From national sports leagues to big box retail chains, a number of businesses issue statements, condemning and even apologizing for previous policies within their corporation.

But Civil Rights activist Marc Lamont Hill said a company's words can only go so far.

"In other words, it's one thing to say you support racial justice, it's another thing to hire black folks, to create black mentor networks, to pay people properly, those things have to be reflected as well," Hill said.

Hill said in these tough times, businesses shouldn't wing it or go with their gut. Instead, they should bring in experts, professionals and preferably people of color to help guide the company through ways to implement change, enhance company culture and educate people on privilege and implicit bias.

"The important thing, though, is to not just bring in experts but to use their expertise in ways that don't just get them out of a public relations crisis but also make the company and the community better than they found it," Hill said.

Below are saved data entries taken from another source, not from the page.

theorem State.intakeBlock_canonical {s : State} (h : s.canonical) (c : Cmd) (i : Nat) : (s.intakeBlock c
    i).1.canonical := by
  have hs (t : State) (v : Tab (Option (Nat × Nat))) (x : Fld) (ht : t.canonical) :
      (State.count { t with staged := v } x).canonical :=
    (canon (State.count_frame rfl _ _)).mpr ((canon_eq (s := t) rfl rfl).mpr ht)
  unfold State.intakeBlock
  simp only
  split
  · exact hs _ _ _ h
  · split
    · exact hs _ _ _ h
    · rename_i t l ht
      rw [canon (State.setCache_frame rfl _ _ _)]
      exact s.allocLine_canonical h _ _ ht

theorem State.intakeAll_canonical {s : State} (h : s.canonical) (c : Cmd) : (s.intakeAll c).canonical := by
  unfold State.intakeAll
  refine canonical_each (fun b s h => ?_) _ _ h
  simp only
  rw [canon (State.stmQueue_frame rfl rfl rfl rfl rfl rfl rfl rfl rfl rfl rfl rfl rfl rfl rfl rfl rfl rfl rfl rfl
      rfl rfl rfl rfl _ _ _)]
  exact s.intakeBlock_canonical h c b

theorem State.promise_canonical {s : State} (h : s.canonical) (c : Cmd) (u : Nat) : (s.promise c u).canonical := by
  unfold State.promise
  refine canonical_each (fun a s h => (canon (State.abortActs_frame rfl rfl rfl rfl rfl rfl rfl rfl rfl rfl rfl rfl
      rfl rfl rfl rfl rfl rfl rfl rfl rfl rfl rfl rfl _ _ _)).mpr h) _ _ ?_
  have h1 : ((s.unqueue c.id).setCmd c).canonical := by
    rw [canon (State.setCmd_frame rfl _ _), canon (State.unqueue_frame rfl _ _)]
    exact h
  have h2 := canonical_ite (c := c.hoisted = true) ((canon (State.promiseRec_frame rfl rfl rfl _ c)).mpr h1) h1
  exact canonical_ite ((canon (State.serveCached_frame rfl rfl rfl rfl rfl rfl rfl rfl rfl rfl rfl rfl rfl rfl rfl
      rfl rfl rfl rfl rfl rfl rfl rfl rfl _ _ _)).mpr h2) (canonical_ite (State.intakeAll_canonical h2 c) h2)

theorem State.admitMedia_canonical {s : State} (h : s.canonical) (c : Cmd) (hn u : Nat) : (s.admitMedia c hn
    u).canonical := by
  have hr (t : State) (ht : t.canonical) (x : Cmd) (a b k e d : Nat) : (t.refuse x a b k e d).canonical :=
    (canon (State.refuse_frame rfl rfl rfl rfl t x a b k e d)).mpr ht
  unfold State.admitMedia
  split
  · exact hr _ h _ _ _ _ _ _
  · rename_i h' _
    simp only
    generalize hr' : State.tryPlace false _ _ = r
    have e : r.s.canonical := by
      rw [← hr', canon (State.tryPlace_frame rfl rfl _ _ _)]; exact (canon (State.setCmd_frame rfl _ _)).mpr h
    clear hr'
    split
    · exact r.s.promise_canonical e _ _
    · exact hr _ ((canon (State.release_frame rfl rfl _ _)).mpr ((canon (State.setCmd_frame rfl _ _)).mpr h)) _ _ _
        _ _ _

theorem State.weigh_canonical {s : State} (h : s.canonical) (c : Cmd) (hn u : Nat) : (s.weigh c hn u).canonical := by
  have hr (t : State) (ht : t.canonical) (x : Cmd) (a b k e d : Nat) : (t.refuse x a b k e d).canonical :=
    (canon (State.refuse_frame rfl rfl rfl rfl t x a b k e d)).mpr ht
  unfold State.weigh
  simp only
  exact canonical_ite (hr _ h _ _ _ _ _ _) (canonical_ite
    (canonical_ite (s.promise_canonical h _ _) (hr _ h _ _ _ _ _ _))
    (canonical_ite (hr _ h _ _ _ _ _ _) (s.admitMedia_canonical h _ _ _)))

theorem State.burstCopy_canonical {s : State} (h : s.canonical) (n : Nat) (d : Desc) (a b l : Nat) :
    (s.burstCopy n d a b l).canonical := by
  unfold State.burstCopy
  refine canonical_ite ?_ (s.copyWords_canonical h _ _ _ _)
  split
  · refine canonical_ite h ?_
    simp only
    rw [canon (State.violation_frame rfl rfl _ _ _ _ _), canon (State.countSat_frame rfl _ _)]
    exact canonical_ports h _
  · exact h

theorem State.issueBurst_canonical {s : State} (h : s.canonical) (n : Nat) (x : Streamer) (j : Job) (d : Desc) :
    (s.issueBurst n x j d).canonical := by
  unfold State.issueBurst
  simp only
  split
  · exact (canon (State.stmFault_frame rfl rfl rfl rfl rfl rfl rfl rfl rfl _ _ _ _ _ _)).mpr h
  · split
    · rw [canon (State.issuedWhole_frame rfl rfl _ _ _ _ _), canon (State.afterBurst_frame rfl _ _ _ _ _ _ _), canon
        (State.bursting_frame rfl _ _)]
      exact canonical_ite (s.burstCopy_canonical h _ _ _ _ _) h
    · rw [canon (State.setStm_frame rfl _ _ _), canon (State.afterBurst_frame rfl _ _ _ _ _ _ _), canon
        (State.bursting_frame rfl _ _)]
      exact canonical_ite (s.burstCopy_canonical h _ _ _ _ _) h

theorem State.copyVersion_canonical {s : State} (h : s.canonical) (l v k m : Nat) (e : Bool) :
    (s.copyVersion l v k m e).canonical := by
  have h1 := s.copyBlock_canonical h k m
  unfold State.copyVersion
  simp only
  split
  · exact (canon (State.setCache_frame rfl _ _ _)).mpr h1
  · exact canonical_ite ((canon (State.countSat_frame rfl _ _)).mpr h1) h1

theorem State.fillSlot_canonical {s : State} (h : s.canonical) (x : Cmd) (i : Nat) (d : List Nat) :
    (s.fillSlot x i d).canonical := by
  unfold State.fillSlot
  simp only
  split
  · exact s.copyVersion_canonical h _ _ _ _ _
  · exact s.putFrag_canonical h _ _ _

theorem State.deliverBlock_canonical {s : State} (h : s.canonical) (x : Cmd) (i : Nat) (d : List Nat) :
    (s.deliverBlock x i d).canonical := by
  have h1 := s.fillSlot_canonical h x i d
  unfold State.deliverBlock
  exact canonical_ite ((canon (State.setCmd_frame rfl _ _)).mpr h1) ((canon (State.setCmd_frame rfl _ _)).mpr h1)

theorem State.deliverStripe_canonical {s : State} (h : s.canonical) (c q : Nat) (x : Cmd) (y : CmdStripe) (r :
    Settled)
    (b : Bool) : (s.deliverStripe c q x y r b).canonical := by
  have h1 (l : List (Nat × Nat)) (f : State → Nat × Nat → State) (hf : ∀ s a, s.canonical → (f s a).canonical) :
    (l.foldl f s).canonical := canonical_foldl hf l s h
  unfold State.deliverStripe
  simp only
  split
  · refine h1 _ _ (fun t p ht => ?_)
    split
    · exact ht
    · exact canonical_ite ((canon (State.setCmd_frame rfl _ _)).mpr ht) (canonical_ite (t.deliverBlock_canonical ht
        _ _ _) ht)
  · rw [canon (State.endIfSettled_frame rfl rfl rfl rfl _ _), canon (State.setCmd_frame rfl _ _)]
    refine h1 _ _ (fun t p ht => ?_)
    split
    · exact ht
    · exact canonical_ite ((canon (State.setCmd_frame rfl _ _)).mpr ht) (canonical_ite (t.deliverBlock_canonical ht
        _ _ _) ht)

theorem State.installStripe_canonical {s : State} (h : s.canonical) (c q : Nat) (x : Cmd) (r : Settled) :
    (s.installStripe c q x r).canonical := by
  unfold State.installStripe
  exact canonical_ite h (canonical_foldl (fun s i h => s.install_canonical h _ _ _) _ _ h)

theorem State.writeOwned_canonical {s : State} (h : s.canonical) (b o m off : Nat) (ws : List Nat) :
    (s.writeOwned b o m off ws).canonical := by
  unfold State.writeOwned
  exact canonical_ite (s.putSlot_canonical h _ _ _ _) (canonical_ite h ((canon (State.windowViolation_frame rfl rfl
      rfl _ _ _ _ _)).mpr h))

theorem State.writeSlot_canonical {s : State} (h : s.canonical) (o : Origin) (a : Nat) (ws : List Nat) :
    (s.writeSlot o a ws).canonical := by
  unfold State.writeSlot
  split
  · exact (canon (State.viewViolation_frame rfl rfl _ _ _ _ _ _)).mpr h
  · split
    · exact (canon (State.unmapped_frame rfl rfl _ _ _ _)).mpr h
    · split
      · exact s.writeOwned_canonical h _ _ _ _ _
      · exact s.putSlot_canonical h _ _ _ _

theorem State.packageReset_canonical {s : State} (h : s.canonical) : s.packageReset.canonical := by
  have h1 : s.logReset.canonical := (canon (State.logReset_frame rfl rfl _)).mpr h
  unfold State.packageReset
  generalize s.logReset = t at h1
  simp only
  rw [canon (State.set_frame rfl _ _ _)]
  exact ⟨filter_wf h1.1 _, filter_wf h1.2 _⟩

theorem State.stepMemory_canonical {s : State} (h : s.canonical) (f : Option (Fin 16)) (k rl rb : Nat) :
    (s.stepMemory f k rl rb).canonical := by
  unfold State.stepMemory
  split
  · refine canonical_clk ?_ _
    rw [canon (State.allOut_frame rfl rfl rfl rfl rfl rfl rfl rfl rfl rfl rfl rfl rfl rfl rfl _), canon
        (State.startResult_frame rfl rfl _ _ _)]
    exact h
  · simp only
    rw [canon (State.set_frame rfl _ _ _), canon (State.set_frame rfl _ _ _), canon (State.set_frame rfl _ _ _)]
    refine canonical_each (fun c s h => ?_) _ _ (canonical_each (fun c s h => ?_) _ _ ?_)
    · exact canonical_ite ((canon (State.setStr_frame rfl _ _ _)).mpr h) h
    · exact canonical_ite h ((canon (State.wr_frame rfl _ _ _)).mpr ((canon (State.wr_frame rfl _ _ _)).mpr h))
    · exact ⟨filter_wf h.1 _, filter_wf h.2 _⟩

/-- The answer is no next state, or one with both memory tables in canonical form. -/
def KeepsCanonical (r : Res) : Prop := ∀ t, r = .next t → t.canonical

theorem State.run_keeps {s : State} {f : State → State} (hf : s.canonical → (f s).canonical) (h : s.canonical) :
    KeepsCanonical (s.run f) := by
  intro t e
  unfold State.run at e
  injection e with e
  rw [← e]
  exact canonical_ite (hf h) h

theorem onWord_keeps {m : MemAt} {s : State} {f : State → State} (hf : s.canonical → (f s).canonical) (h :
    s.canonical) :
    KeepsCanonical (onWord m s f) := by
  unfold onWord
  split
  · exact State.run_keeps hf h
  · intro t e; cases e

/-- A command whose frame leaves the memory tables alone keeps their form. -/
theorem Framed.keeps {s : State} {r : Res} (hf : Framed notMem s r) (h : s.canonical) : KeepsCanonical r :=
  fun t e => (canon (hf t e)).mpr h

theorem execMemoryRead_keeps {s : State} (h : s.canonical) (m : MemAt) : KeepsCanonical (execMemoryRead m s) :=
  onWord_keeps (fun h => s.request_canonical h _) h

theorem execMemoryWrite_keeps {s : State} (h : s.canonical) (o : Origin) (m : MemAt) (v : Word) :
    KeepsCanonical (execMemoryWrite o m v s) := onWord_keeps (fun h => s.request_canonical h _) h

theorem execMemoryPartialWrite_keeps {s : State} (h : s.canonical) (o : Origin) (m : MemAt) (k : BitVec 4) (v :
    Word) :
    KeepsCanonical (execMemoryPartialWrite o m k v s) := onWord_keeps (fun h => s.request_canonical h _) h

theorem execScrubRead_keeps {s : State} (h : s.canonical) (m : MemAt) (row : BitVec 32) (last : Bool) :
    KeepsCanonical (execScrubRead m row last s) := by
  refine onWord_keeps (fun h => ?_) h
  have h1 := s.readWord_canonical h m 1
  refine canonical_ite h ?_
  simp only
  split
  · refine canonical_ite h ?_
    exact (canon (State.scrubStep_frame rfl rfl _ _)).mpr ((canon (State.rowSuspect_frame rfl rfl rfl _ _ _)).mpr
        (canonical_memu h1 _))
  · exact canonical_ite ((canon (State.count_frame rfl _ _)).mpr h1) h1

theorem execSteeringHoldEnd_keeps {s : State} (h : s.canonical) (ch : Channel) :
    KeepsCanonical (execSteeringHoldEnd ch s) := State.run_keeps (fun h => canonical_ite (s.freeChan_canonical h _)
        h) h
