-- ==== Sys2Proof/Laws/State.lean ====
section
/-! SUPPORT. Laws/State.lean: what each named update leaves alone, one lemma for each field of the state, and that an
entry just set reads back. -/

namespace Sys2Proof.Machine

@[simp] theorem State.wr_pending (s : State) (a : Nat) (v : Word) : (s.wr a v).pending = s.pending := id rfl
@[simp] theorem State.wr_clk (s : State) (a : Nat) (v : Word) : (s.wr a v).clk = s.clk := id rfl
@[simp] theorem State.wr_log (s : State) (a : Nat) (v : Word) : (s.wr a v).log = s.log := id rfl
@[simp] theorem State.wr_staff (s : State) (a : Nat) (v : Word) : (s.wr a v).staff = s.staff := id rfl
@[simp] theorem State.wr_resetting (s : State) (a : Nat) (v : Word) : (s.wr a v).resetting = s.resetting := id rfl
@[simp] theorem State.wr_masked (s : State) (a : Nat) (v : Word) : (s.wr a v).masked = s.masked := id rfl
@[simp] theorem State.wr_ports (s : State) (a : Nat) (v : Word) : (s.wr a v).ports = s.ports := id rfl
@[simp] theorem State.wr_win (s : State) (a : Nat) (v : Word) : (s.wr a v).win = s.win := id rfl
@[simp] theorem State.wr_tl (s : State) (a : Nat) (v : Word) : (s.wr a v).tl = s.tl := id rfl
@[simp] theorem State.wr_mem (s : State) (a : Nat) (v : Word) : (s.wr a v).mem = s.mem := id rfl
@[simp] theorem State.wr_memX (s : State) (a : Nat) (v : Word) : (s.wr a v).memX = s.memX := id rfl
@[simp] theorem State.wr_memu (s : State) (a : Nat) (v : Word) : (s.wr a v).memu = s.memu := id rfl
@[simp] theorem State.wr_lanes (s : State) (a : Nat) (v : Word) : (s.wr a v).lanes = s.lanes := id rfl
@[simp] theorem State.wr_pcb (s : State) (a : Nat) (v : Word) : (s.wr a v).pcb = s.pcb := id rfl
@[simp] theorem State.wr_mcb (s : State) (a : Nat) (v : Word) : (s.wr a v).mcb = s.mcb := id rfl
@[simp] theorem State.wr_pf (s : State) (a : Nat) (v : Word) : (s.wr a v).pf = s.pf := id rfl
@[simp] theorem State.wr_cantons (s : State) (a : Nat) (v : Word) : (s.wr a v).cantons = s.cantons := id rfl
@[simp] theorem State.wr_str (s : State) (a : Nat) (v : Word) : (s.wr a v).str = s.str := id rfl
@[simp] theorem State.wr_servo (s : State) (a : Nat) (v : Word) : (s.wr a v).servo = s.servo := id rfl
@[simp] theorem State.wr_seq (s : State) (a : Nat) (v : Word) : (s.wr a v).seq = s.seq := id rfl
@[simp] theorem State.wr_clr (s : State) (a : Nat) (v : Word) : (s.wr a v).clr = s.clr := id rfl
@[simp] theorem State.wr_biasA (s : State) (a : Nat) (v : Word) : (s.wr a v).biasA = s.biasA := id rfl
@[simp] theorem State.wr_spin (s : State) (a : Nat) (v : Word) : (s.wr a v).spin = s.spin := id rfl
@[simp] theorem State.wr_cache (s : State) (a : Nat) (v : Word) : (s.wr a v).cache = s.cache := id rfl
@[simp] theorem State.wr_staged (s : State) (a : Nat) (v : Word) : (s.wr a v).staged = s.staged := id rfl
@[simp] theorem State.wr_bufRecs (s : State) (a : Nat) (v : Word) : (s.wr a v).bufRecs = s.bufRecs := id rfl
@[simp] theorem State.wr_streamers (s : State) (a : Nat) (v : Word) : (s.wr a v).streamers = s.streamers := id rfl
@[simp] theorem State.wr_link (s : State) (a : Nat) (v : Word) : (s.wr a v).link = s.link := id rfl
@[simp] theorem State.wr_cross (s : State) (a : Nat) (v : Word) : (s.wr a v).cross = s.cross := id rfl
@[simp] theorem State.wr_start (s : State) (a : Nat) (v : Word) : (s.wr a v).start = s.start := id rfl
@[simp] theorem State.wr_cal (s : State) (a : Nat) (v : Word) : (s.wr a v).cal = s.cal := id rfl
@[simp] theorem State.wr_media (s : State) (a : Nat) (v : Word) : (s.wr a v).media = s.media := id rfl
@[simp] theorem State.wr_draws (s : State) (a : Nat) (v : Word) : (s.wr a v).draws = s.draws := id rfl
@[simp] theorem State.wr_live (s : State) (a : Nat) (v : Word) : (s.wr a v).live = s.live := id rfl

@[simp] theorem State.set_pending (s : State) (x : Fld) (n : Nat) : (s.set x n).pending = s.pending := id rfl
@[simp] theorem State.set_clk (s : State) (x : Fld) (n : Nat) : (s.set x n).clk = s.clk := id rfl
@[simp] theorem State.set_log (s : State) (x : Fld) (n : Nat) : (s.set x n).log = s.log := id rfl
@[simp] theorem State.set_staff (s : State) (x : Fld) (n : Nat) : (s.set x n).staff = s.staff := id rfl
@[simp] theorem State.set_resetting (s : State) (x : Fld) (n : Nat) : (s.set x n).resetting = s.resetting := id rfl
@[simp] theorem State.set_masked (s : State) (x : Fld) (n : Nat) : (s.set x n).masked = s.masked := id rfl
@[simp] theorem State.set_ports (s : State) (x : Fld) (n : Nat) : (s.set x n).ports = s.ports := id rfl
@[simp] theorem State.set_win (s : State) (x : Fld) (n : Nat) : (s.set x n).win = s.win := id rfl
@[simp] theorem State.set_tl (s : State) (x : Fld) (n : Nat) : (s.set x n).tl = s.tl := id rfl
@[simp] theorem State.set_mem (s : State) (x : Fld) (n : Nat) : (s.set x n).mem = s.mem := id rfl
@[simp] theorem State.set_memX (s : State) (x : Fld) (n : Nat) : (s.set x n).memX = s.memX := id rfl
@[simp] theorem State.set_memu (s : State) (x : Fld) (n : Nat) : (s.set x n).memu = s.memu := id rfl
@[simp] theorem State.set_lanes (s : State) (x : Fld) (n : Nat) : (s.set x n).lanes = s.lanes := id rfl
@[simp] theorem State.set_pcb (s : State) (x : Fld) (n : Nat) : (s.set x n).pcb = s.pcb := id rfl
@[simp] theorem State.set_mcb (s : State) (x : Fld) (n : Nat) : (s.set x n).mcb = s.mcb := id rfl
@[simp] theorem State.set_pf (s : State) (x : Fld) (n : Nat) : (s.set x n).pf = s.pf := id rfl
@[simp] theorem State.set_cantons (s : State) (x : Fld) (n : Nat) : (s.set x n).cantons = s.cantons := id rfl
@[simp] theorem State.set_str (s : State) (x : Fld) (n : Nat) : (s.set x n).str = s.str := id rfl
@[simp] theorem State.set_servo (s : State) (x : Fld) (n : Nat) : (s.set x n).servo = s.servo := id rfl
@[simp] theorem State.set_seq (s : State) (x : Fld) (n : Nat) : (s.set x n).seq = s.seq := id rfl
@[simp] theorem State.set_clr (s : State) (x : Fld) (n : Nat) : (s.set x n).clr = s.clr := id rfl
@[simp] theorem State.set_biasA (s : State) (x : Fld) (n : Nat) : (s.set x n).biasA = s.biasA := id rfl
@[simp] theorem State.set_spin (s : State) (x : Fld) (n : Nat) : (s.set x n).spin = s.spin := id rfl
@[simp] theorem State.set_cache (s : State) (x : Fld) (n : Nat) : (s.set x n).cache = s.cache := id rfl
@[simp] theorem State.set_staged (s : State) (x : Fld) (n : Nat) : (s.set x n).staged = s.staged := id rfl
@[simp] theorem State.set_bufRecs (s : State) (x : Fld) (n : Nat) : (s.set x n).bufRecs = s.bufRecs := id rfl
@[simp] theorem State.set_streamers (s : State) (x : Fld) (n : Nat) : (s.set x n).streamers = s.streamers := id rfl
@[simp] theorem State.set_link (s : State) (x : Fld) (n : Nat) : (s.set x n).link = s.link := id rfl
@[simp] theorem State.set_cross (s : State) (x : Fld) (n : Nat) : (s.set x n).cross = s.cross := id rfl
@[simp] theorem State.set_start (s : State) (x : Fld) (n : Nat) : (s.set x n).start = s.start := id rfl
@[simp] theorem State.set_cal (s : State) (x : Fld) (n : Nat) : (s.set x n).cal = s.cal := id rfl
@[simp] theorem State.set_media (s : State) (x : Fld) (n : Nat) : (s.set x n).media = s.media := id rfl
@[simp] theorem State.set_draws (s : State) (x : Fld) (n : Nat) : (s.set x n).draws = s.draws := id rfl
@[simp] theorem State.set_live (s : State) (x : Fld) (n : Nat) : (s.set x n).live = s.live := id rfl

@[simp] theorem State.setLane_pending (s : State) (c f : Nat) (l : Lane) : (s.setLane c f l).pending = s.pending := id
    rfl
@[simp] theorem State.setLane_clk (s : State) (c f : Nat) (l : Lane) : (s.setLane c f l).clk = s.clk := id rfl
@[simp] theorem State.setLane_regs (s : State) (c f : Nat) (l : Lane) : (s.setLane c f l).regs = s.regs := id rfl
@[simp] theorem State.setLane_log (s : State) (c f : Nat) (l : Lane) : (s.setLane c f l).log = s.log := id rfl
@[simp] theorem State.setLane_staff (s : State) (c f : Nat) (l : Lane) : (s.setLane c f l).staff = s.staff := id rfl
@[simp] theorem State.setLane_resetting (s : State) (c f : Nat) (l : Lane) : (s.setLane c f l).resetting = s.resetting
    := id rfl
@[simp] theorem State.setLane_masked (s : State) (c f : Nat) (l : Lane) : (s.setLane c f l).masked = s.masked := id rfl
@[simp] theorem State.setLane_ports (s : State) (c f : Nat) (l : Lane) : (s.setLane c f l).ports = s.ports := id rfl
@[simp] theorem State.setLane_win (s : State) (c f : Nat) (l : Lane) : (s.setLane c f l).win = s.win := id rfl
@[simp] theorem State.setLane_tl (s : State) (c f : Nat) (l : Lane) : (s.setLane c f l).tl = s.tl := id rfl
@[simp] theorem State.setLane_mem (s : State) (c f : Nat) (l : Lane) : (s.setLane c f l).mem = s.mem := id rfl
@[simp] theorem State.setLane_memX (s : State) (c f : Nat) (l : Lane) : (s.setLane c f l).memX = s.memX := id rfl
@[simp] theorem State.setLane_memu (s : State) (c f : Nat) (l : Lane) : (s.setLane c f l).memu = s.memu := id rfl
@[simp] theorem State.setLane_pcb (s : State) (c f : Nat) (l : Lane) : (s.setLane c f l).pcb = s.pcb := id rfl
@[simp] theorem State.setLane_mcb (s : State) (c f : Nat) (l : Lane) : (s.setLane c f l).mcb = s.mcb := id rfl
@[simp] theorem State.setLane_pf (s : State) (c f : Nat) (l : Lane) : (s.setLane c f l).pf = s.pf := id rfl
@[simp] theorem State.setLane_cantons (s : State) (c f : Nat) (l : Lane) : (s.setLane c f l).cantons = s.cantons := id
    rfl
@[simp] theorem State.setLane_str (s : State) (c f : Nat) (l : Lane) : (s.setLane c f l).str = s.str := id rfl
@[simp] theorem State.setLane_servo (s : State) (c f : Nat) (l : Lane) : (s.setLane c f l).servo = s.servo := id rfl
@[simp] theorem State.setLane_seq (s : State) (c f : Nat) (l : Lane) : (s.setLane c f l).seq = s.seq := id rfl
@[simp] theorem State.setLane_clr (s : State) (c f : Nat) (l : Lane) : (s.setLane c f l).clr = s.clr := id rfl
@[simp] theorem State.setLane_biasA (s : State) (c f : Nat) (l : Lane) : (s.setLane c f l).biasA = s.biasA := id rfl
@[simp] theorem State.setLane_spin (s : State) (c f : Nat) (l : Lane) : (s.setLane c f l).spin = s.spin := id rfl
@[simp] theorem State.setLane_cache (s : State) (c f : Nat) (l : Lane) : (s.setLane c f l).cache = s.cache := id rfl
@[simp] theorem State.setLane_staged (s : State) (c f : Nat) (l : Lane) : (s.setLane c f l).staged = s.staged := id rfl
@[simp] theorem State.setLane_bufRecs (s : State) (c f : Nat) (l : Lane) : (s.setLane c f l).bufRecs = s.bufRecs := id
    rfl
@[simp] theorem State.setLane_streamers (s : State) (c f : Nat) (l : Lane) : (s.setLane c f l).streamers = s.streamers
    := id rfl
@[simp] theorem State.setLane_link (s : State) (c f : Nat) (l : Lane) : (s.setLane c f l).link = s.link := id rfl
@[simp] theorem State.setLane_cross (s : State) (c f : Nat) (l : Lane) : (s.setLane c f l).cross = s.cross := id rfl
@[simp] theorem State.setLane_start (s : State) (c f : Nat) (l : Lane) : (s.setLane c f l).start = s.start := id rfl
@[simp] theorem State.setLane_cal (s : State) (c f : Nat) (l : Lane) : (s.setLane c f l).cal = s.cal := id rfl
@[simp] theorem State.setLane_media (s : State) (c f : Nat) (l : Lane) : (s.setLane c f l).media = s.media := id rfl
@[simp] theorem State.setLane_draws (s : State) (c f : Nat) (l : Lane) : (s.setLane c f l).draws = s.draws := id rfl
@[simp] theorem State.setLane_rd (s : State) (c f : Nat) (l : Lane) (b : Nat) : (s.setLane c f l).rd b = s.rd b := id
    rfl
@[simp] theorem State.setLane_get (s : State) (c f : Nat) (l : Lane) (y : Fld) : (s.setLane c f l).get y = s.get y :=
    id rfl
@[simp] theorem State.setLane_is (s : State) (c f : Nat) (l : Lane) (y : Fld) : (s.setLane c f l).is y = s.is y := id
    rfl
@[simp] theorem State.setLane_live (s : State) (c f : Nat) (l : Lane) : (s.setLane c f l).live = s.live := id rfl
@[simp] theorem State.setLane_lane_same (s : State) (c f : Nat) (l : Lane) : (s.setLane c f l).lane c f = l :=
  tget_tset_same _ _ _ _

While he said he can't name any big companies that has gotten it perfect, he said there are brands that are making major strides.

"Nike, in the last week, has issued a series of ads. 'For the first time, we're saying don't do it,' and then they speak out against racial injustice. That's an incurably important ad," Hill said. "Ben and Jerry's has spoken out very critically against racial injustices and flat out white supremacy in the United States."

Marty McDonald, the CEO of Boss Women Media, said it's also important that women of color aren't left out of the conversation.

"Our dollars matter," McDonald said. "Black people, and specifically black women, have some of the highest spending power in the world. Brands have not been paying attention to us. "We're in a time right now where people want to see change. They're demanding change."

When asked about the consequences of remaining silent, McDonald said, "If a company remains silent at a moment of mass civil unrest, in the face of significant social injustice, they run the risk of losing credibility with the consumer base. People will be turned off. In a moment where social media, they can be dragged. They can be criticized so loudly, customers lose long-term faith and desire to be with that company."

Experts said one of the biggest mistakes companies often make during times of unrest is waiting for things to blow over or waiting for a perfect time to address racial injustices. But they said the truth is there's never a perfect time to talk about race, but it's something we all need to face.